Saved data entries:
● ● ●

-- ==== Sys2Proof/Machine/Attention.lean ====
section
/-! DEFINITION. The attention unit's poll and commands (R199, R200) and their meanings. -/

namespace Sys2Proof.Machine

/-- A source leaves the service set. -/
def Attn.close (s : BitVec 3) (a : Attn) : Attn := { a with svc := a.svc &&& ~~~srcBit s }

/-- The source that CLOSE_TOP closes (R200). -/
def Attn.top (a : Attn) : Option (BitVec 3) := a.highest (if a.selective then a.svc &&& ~~~a.msk else a.svc)

/-- CLOSE_TOP (R200). -/
def Attn.closeTop (a : Attn) : Attn :=
  match a.top with
  | some s => a.close s
  | none => a

/-- CLOSE_TOP_ROTATE (R200). -/
def Attn.closeTopRotate (a : Attn) : Attn :=
  match a.top with
  | some s => { a.close s with lowest := s }
  | none => a

/-- The poll: the unit after it; what it returns is `Attn.eligible` before it (R199). -/
def Attn.poll (a : Attn) : Attn :=
  match a.eligible with
  | none => a
  | some s =>
    { a with
      req := a.req &&& ~~~srcBit s
      svc := if a.autoclose then a.svc else a.svc ||| srcBit s
      lowest := if a.autoclose && a.autorotate then s else a.lowest }

/-- A command of the attention unit: only while the bus is free; then the level requests follow and the line is judged
(R197, R198, R200). -/
def State.attention (f : Attn → Attn) (s : State) : State :=
  if s.busFree then { s with dev := (s.dev.onAttn f).syncAttn } else s

/-- The word that a read of a register gives, by the two address lines (R207): 0 IDENT, 1 RUN, 2 ATTN_POLL, 3 ATTN_VIEW. That
the bits no layout names read 0 is a DESIGN CHOICE (log 67). -/
def Dev.registerWord (reg : BitVec 2) (d : Dev) : Word :=
  if reg = 0 then identRead else if reg = 1 then d.runRead else if reg = 2 then pollWord d.attn.eligible else d.viewRead

/-- A host read of a register (R191, R207): only ATTN_POLL has an effect beside the answer, the poll of R199. The table of
commands has a row for that read alone (log 41). -/
def State.readRegister (reg : BitVec 2) (s : State) : State :=
  if s.busFree then { (if reg = 2 then s.attention Attn.poll else s) with hostData := some (s.dev.registerWord reg) } else s

/-- POLL (R199): a read of register 2. -/
def execPoll (s : State) : Result := .next (s.readRegister 2)

/-- CLOSE_TOP (R200). -/
def execCloseTop (s : State) : Result := .next (s.attention Attn.closeTop)

/-- CLOSE_SOURCE (R200). -/
def execCloseSource (x : BitVec 3) (s : State) : Result := .next (s.attention (Attn.close x))

/-- CLOSE_TOP_ROTATE (R200). -/
def execCloseTopRotate (s : State) : Result := .next (s.attention Attn.closeTopRotate)

/-- SET_BOTTOM (R200). -/
def execSetBottom (x : BitVec 3) (s : State) : Result := .next (s.attention fun a => { a with lowest := x })

/-- AUTOCLOSE on (R200). -/
def execAutocloseOn (s : State) : Result := .next (s.attention fun a => { a with autoclose := true })

/-- AUTOCLOSE off (R200). -/
def execAutocloseOff (s : State) : Result := .next (s.attention fun a => { a with autoclose := false })

/-- AUTOROTATE on (R200). -/
def execAutorotateOn (s : State) : Result := .next (s.attention fun a => { a with autorotate := true })

/-- AUTOROTATE off (R200). -/
def execAutorotateOff (s : State) : Result := .next (s.attention fun a => { a with autorotate := false })

/-- SELECTIVE on (R200). -/
def execSelectiveOn (s : State) : Result := .next (s.attention fun a => { a with selective := true })

/-- SELECTIVE off (R200). -/
def execSelectiveOff (s : State) : Result := .next (s.attention fun a => { a with selective := false })

/-- MASK_WRITE: b0 is the new mask set (R200, R207). -/
def execMaskWrite (value : Word) (s : State) : Result :=
  .next (s.attention fun a => { a with msk := value.extractLsb' 0 8 })

end Sys2Proof.Machine
end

● ● ●

Exercise requirements: A word-for-word copy of the lines above from the one with "def execPoll (s" through the one with "SET_BOTTOM (R200). -/", inclusive, is the only output wanted.

Result for this exercise:
def execPoll (s : State) : Result := .next (s.readRegister 2)

/-- CLOSE_TOP (R200). -/
def execCloseTop (s : State) : Result := .next (s.attention Attn.closeTop)

/-- CLOSE_SOURCE (R200). -/
def execCloseSource (x : BitVec 3) (s : State) : Result := .next (s.attention (Attn.close x))

/-- CLOSE_TOP_ROTATE (R200). -/
def execCloseTopRotate (s : State) : Result := .next (s.attention Attn.closeTopRotate)

/-- SET_BOTTOM (R200). -/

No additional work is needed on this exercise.